Via Workers World News Service
Reprinted from the Nov. 21, 1996 issue of Workers World newspaper
The United States Immigration and Naturalization Service reported in late October that it has deported 67,000 undocumented workers in fiscal year 1996. That's a 34- percent increase over 1995.
In California, deportations of undocumented workers jumped nearly 50 percent--to 30,000--during this same period.
This dramatic increase in deportations is a direct result of a campaign of increased repression being carried out by the INS under the leadership of the recently reelected President Bill Clinton and the Republican-led Congress. It coincides with a right-wing campaign that falsely blames immigrants for many ills--from unemployment to school overcrowding--that are actually the fault of capitalism.
On Sept. 30 Congress passed a new immigration bill. Clinton quickly signed it. The law provides for deploying 1,200 more armed border patrol officers and hiring 900 more INS investigators with broader deportation powers.
It also denies all federally funded public-assistance programs to undocumented people, whom the law calls "illegal immigrants."
In addition, the recently passed attack on the poor known as the Welfare Reform Act threatens to deny many forms of federal assistance to legal resident immigrants. Undocumented people are already denied these services.
The key precursor to these racist and unjust laws was Proposition 187, passed in California in 1994 and now on hold pending a court decision.
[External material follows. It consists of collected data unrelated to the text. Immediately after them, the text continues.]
-- ==== Sys2Proof/Laws/PerInstr.lean ====
section
/-!
SUPPORT. The family RoundTrip: every well-formed instruction is read back from its own word.
-/
set_option linter.unusedSimpArgs false
set_option linter.unusedVariables false

namespace Sys2Proof.Laws.RoundTrip
open Sys2Proof.Code

/-- TRET has one form on the quay cores and one on the others (R420); every other word is the same on both. -/
def formOk (quay : Bool) : Instr → Bool
  | .tretResume _ (.quay _ _) => quay
  | .tretSkip _ (.quay _ _) => quay
  | .tretResume _ (.kernelLocal _) => !quay
  | .tretSkip _ (.kernelLocal _) => !quay
  | .tretRetry _ _ _ => quay
  | .tretFail _ _ _ => quay
  | .tretKill _ _ _ => quay
  | .tretAssist _ _ _ _ _ => quay
  | _ => true

/-- The word of a well-formed instruction decodes to that instruction; an event has no word. -/
def Statement (i : Instr) : Prop :=
  i.wf = true → ∀ quay, formOk quay i = true → ∀ w, encode i = some w → decodeWord quay w.1 w.2 = .ok i
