/-- R33, R177, R178, R180 to R183, R189 to R193, R195, R200 to R206: the FLD instructions on slots that are not pending: FOPEN takes a FREE slot and gives
its new generation; FST starts the operation that writes the entry, FULL set (an agent's, R226; log 57); FSEAL seals an OPEN slot; FCOMP takes a FREE slot for the field that its
chain composes; FINV and FREL start their operations; the queries read the slot. In any other state of the slot the instruction
raises 0x02 and has no effect.
R184: the chain of a walk is its start slot and the successive parents: HOPS slots, or all with a descriptor up to the root; each link holds
the slot's state as it stands at that table step.
R17, R33, R184, R207: HLD and HRES put a walk into the chain walker, with its chain, from the position at which the thread stands; the destination and
the predicate are outstanding. A slot that is FREE, without a chain of that many hops, or for HLD without an ancestor surface, raises 0x02. -/
def Obligations.FieldInstructionsIssue : Prop :=
  (∀ (s : State) (t : Thread) (h : Gd) (d a b : Opnd) (n dst : Fin 64) (hops : Fin 16) (em : Sys2Proof.Empty), t.ctr.tiles < 63 →
     let x := s.slotOf t n.val
     let y := s.slotOf t dst.val
     let A := (s.rd2 t a).toNat
     let i := (s.rd t a).toNat
     let Traps := fun (i : Instr) => s.Runs h i t → exec i s = .next (s.trapHere t 0x02 0 0 0)
     let fd := x.desc.getD 0
     let oned := fd / 2 ^ 96 % 8 = 7
     let cells := if oned then fd / 2 ^ 64 % 2 ^ 31 else (fd / 2 ^ 64 % 2 ^ 16) * (fd / 2 ^ 80 % 2 ^ 16)
     let ea := (fd % 2 ^ 64 + 4 * i) % 2 ^ 64
     (A % 64 = 0 → x.state = .free → s.Runs h (.fopen h d a n) t → ∃ s', exec (.fopen h d a n) s = .next s' ∧
       s.StartsField s' t (.open_ n.val A) d [(x.gen + 1).setWidth 32] n.val { x with state := .opened, pending := true, gen := x.gen + 1 }) ∧
     (¬ (A % 64 = 0 ∧ x.state = .free) → Traps (.fopen h d a n)) ∧
     (x.pending = false → x.desc ≠ none → x.state = .opened → i < cells → s.Runs h (.fst h a b n) t → ∃ s', exec (.fst h a b n) s = .next s' ∧
       s.StartsField s' t (.put ea (s.rd t b ||| 0x80000000).toNat false) .z [] n.val x) ∧
     (x.pending = false → (x.desc = none ∨ x.state ≠ .opened ∨ cells ≤ i) → Traps (.fst h a b n)) ∧
     (x.pending = false → x.state = .opened → s.Runs h (.fseal h n) t → ∃ s', exec (.fseal h n) s = .next s' ∧
       s.StartsField s' t (.seal n.val) .z [] n.val { x with state := .sealed }) ∧
     (x.pending = false → x.state ≠ .opened → Traps (.fseal h n)) ∧
     (x.pending = false → y.pending = false → ∀ l, s.chainOf t.place.part t.place.core.die n.val hops.val = some l →
       let good := A % 64 = 0 ∧ y.state = .free ∧ (x.state = .opened ∨ x.state = .sealed) ∧ ∀ k ∈ l, k.slot ≠ dst.val
       let last := (l.getLast?.map Link.desc).getD 0
       (good → s.Runs h (.fcomp h a n dst hops em) t → ∃ s' e m, exec (.fcomp h a n dst hops em) s = .next s' ∧
         s.StartsField s' t (.comp n.val dst.val A l em []) .z [] dst.val ⟨.opened, true, some e, y.gen + 1, m, x.depth - l.length + 1⟩ ∧
         e % 2 ^ 104 = A + fd / 2 ^ 64 % 2 ^ 35 * 2 ^ 64 ∧
         (last / 2 ^ 111 % 2 = 0 → e / 2 ^ 104 % 2 ^ 152 = last / 2 ^ 104 % 2 ^ 152) ∧
         ∀ k, k < 64 → (m.getLsbD k = true ↔ k = dst.val ∨ ∃ z ∈ l, (s.slotOf t z.slot).mask.getLsbD k = true)) ∧
       (¬ good → Traps (.fcomp h a n dst hops em))) ∧
     (x.pending = false → y.pending = false → s.chainOf t.place.part t.place.core.die n.val hops.val = none → Traps (.fcomp h a n dst hops em)) ∧
     (x.pending = false → x.state ≠ .free → s.Runs h (.finv h n) t → ∃ s', exec (.finv h n) s = .next s' ∧
       s.StartsField s' t (.inv n.val none) .z [] n.val x) ∧
     (x.pending = false → x.state = .free → Traps (.finv h n)) ∧
     (x.state = .retired → s.Runs h (.frel h n) t → ∃ s', exec (.frel h n) s = .next s' ∧ s.StartsField s' t (.rel n.val) .z [] n.val x) ∧
     (x.state ≠ .retired → Traps (.frel h n)) ∧
     (s.Runs h (.fqry h d n) t → x.depth ≤ 8 → ∃ s' w, exec (.fqry h d n) s = .next s' ∧
       s.Writes s' t d [w, BitVec.ofNat 32 (min 64 (s.walksOf t.place.part t.place.core.die n.val))] t.advance ∧
       w.extractLsb' 0 16 = x.gen ∧
       w.extractLsb' 16 2 = (if x.pending = true then 1 else match x.state with
         | .free => 0 | .opened => 1 | .sealed => 2 | .retired => 3) ∧
       w.getLsbD 18 = fd.testBit 110 ∧ (w.extractLsb' 19 6).toNat = fd / 2 ^ 104 % 64 ∧
       (w.extractLsb' 25 4).toNat = (if x.state = .free ∨ x.desc = none then 0 else x.depth) ∧ w.getLsbD 29 = decide oned ∧ w.extractLsb' 30 2 = 0) ∧
     (s.Runs h (.fqryAnc h d n) t → ∃ s', exec (.fqryAnc h d n) s = .next s' ∧ s.Writes s' t d (lohi x.mask) t.advance)) ∧
  (∀ (s : State) (p die k hops : Nat) (l : List Link), hops ≤ 8 → s.chainOf p die k hops = some l →
     (l.head?.map Link.slot) = some k ∧ (hops ≠ 0 → l.length = hops) ∧
     (∀ x ∈ l, x.state = (s.slot p die x.slot).state ∧ (s.slot p die x.slot).desc = some x.desc) ∧
     (∀ i x y, l[i]? = some x → l[i + 1]? = some y → x.desc / 2 ^ 110 % 2 = 1 ∧ y.slot = x.desc / 2 ^ 104 % 64) ∧
     (hops = 0 → ∀ x, l.getLast? = some x → l.length < 64 → x.desc / 2 ^ 110 % 2 = 0 ∨ (s.slot p die (x.desc / 2 ^ 104 % 64)).desc = none)) ∧
  (∀ (s : State) (t : Thread) (h : Gd) (d a : Opnd) (n : Fin 64) (hops : Fin 16) (em : Sys2Proof.Empty) (pred : Option (Fin 8)) (hres : Bool),
     let i : Instr := if hres then .hres h d a n hops em pred else .hld h d a n hops em pred
     let x := s.slotOf t n.val
     let chain := s.chainOf t.place.part t.place.core.die n.val hops.val
     let Bad := s.Runs h i t → exec i s = .next (s.trapHere t 0x02 0 0 0)
     t.ctr.loads < 63 → x.pending = false →
     (x.state = .free → Bad) ∧ (chain = none → Bad) ∧
     ∀ l, x.state ≠ .free → chain = some l →
       let one := ∃ k, l.head? = some k ∧ k.desc / 2 ^ 96 % 8 = 7
       let fmt := (l.getLast?.map Link.desc).getD 0 / 2 ^ 112 % 16
       let regs := if hres then 4 else if fmt = 0 then 1 else if fmt = 1 then 2 else if fmt ≤ 4 then 4 else 0
       let P := [(s.rdReg t a 0).toNat, if one then 0 else (s.rdReg t a 1).toNat]
       (hres = false → (one ∨ fmt = 15) → Bad) ∧
       (¬ (hres = false ∧ (one ∨ fmt = 15)) → d.spanOk regs = true → inBudget t.place.budget (d, regs) = true → s.pending t (spanRefs (d, regs)) = false →
         (s.en.walks.filter fun w => w.core == t.place.core && w.st != .discarded && w.st != .again).length < 64 → s.Runs h i t →
         ∃ s', exec i s = .next s' ∧
           s'.thread t.id = some { t.advance with
             ctr := { t.ctr with loads := t.ctr.loads + 1 }
             out := { t.out with pend := t.out.pend ++ heldV s.nextId d regs ++ (match pred with
               | some p => if p.val < 7 then [(s.nextId, .p p.val)] else []
               | none => []) } } ∧
           (∀ u, u ≠ t.id → s'.thread u = s.thread u) ∧
           (∀ g, s'.group g = (s.group g).map fun y => if g = t.place.grp then { y with pend := y.pend ++ heldG s.nextId d regs } else y) ∧
           s' = { s with
             nextId := s.nextId + 1
             en := { s.en with walks := s.en.walks ++ [{
               id := s.nextId, tid := t.id, launch := s.launchNo t, core := t.place.core, part := t.place.part, pos := t.pos, slot := n.val,
               hops := hops.val, x0 := P.getD 0 0, y0 := P.getD 1 0, em := em, d := d, regs := regs, hres := hres, pred := pred.map Fin.val, chain := l,
               at_ := ⟨P.getD 0 0, P.getD 1 0, 63, 0, 0, 0⟩, st := .going, stalled := false, texels := [],
               since := s.clock.toNat }] }
             wk := { s.wk with threads := s'.wk.threads, groups := s'.wk.groups } }))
Proposition 187 denies education and health care to undocumented workers.
In answer to such stepped-up assaults, the immigrant communities, led by Latino immigrants, have been organizing. On Oct. 12, a nationwide protest took place in Washington. Tens of thousands of immigrants, mostly Latinos, marched and rallied for immigrant and civil rights.
This movement is reaching out to all U.S. workers by showing how dangerous it is to be divided on the basis of "legal" and "illegal" and by putting forward demands such as free public education from kindergarten through university and expanded health services.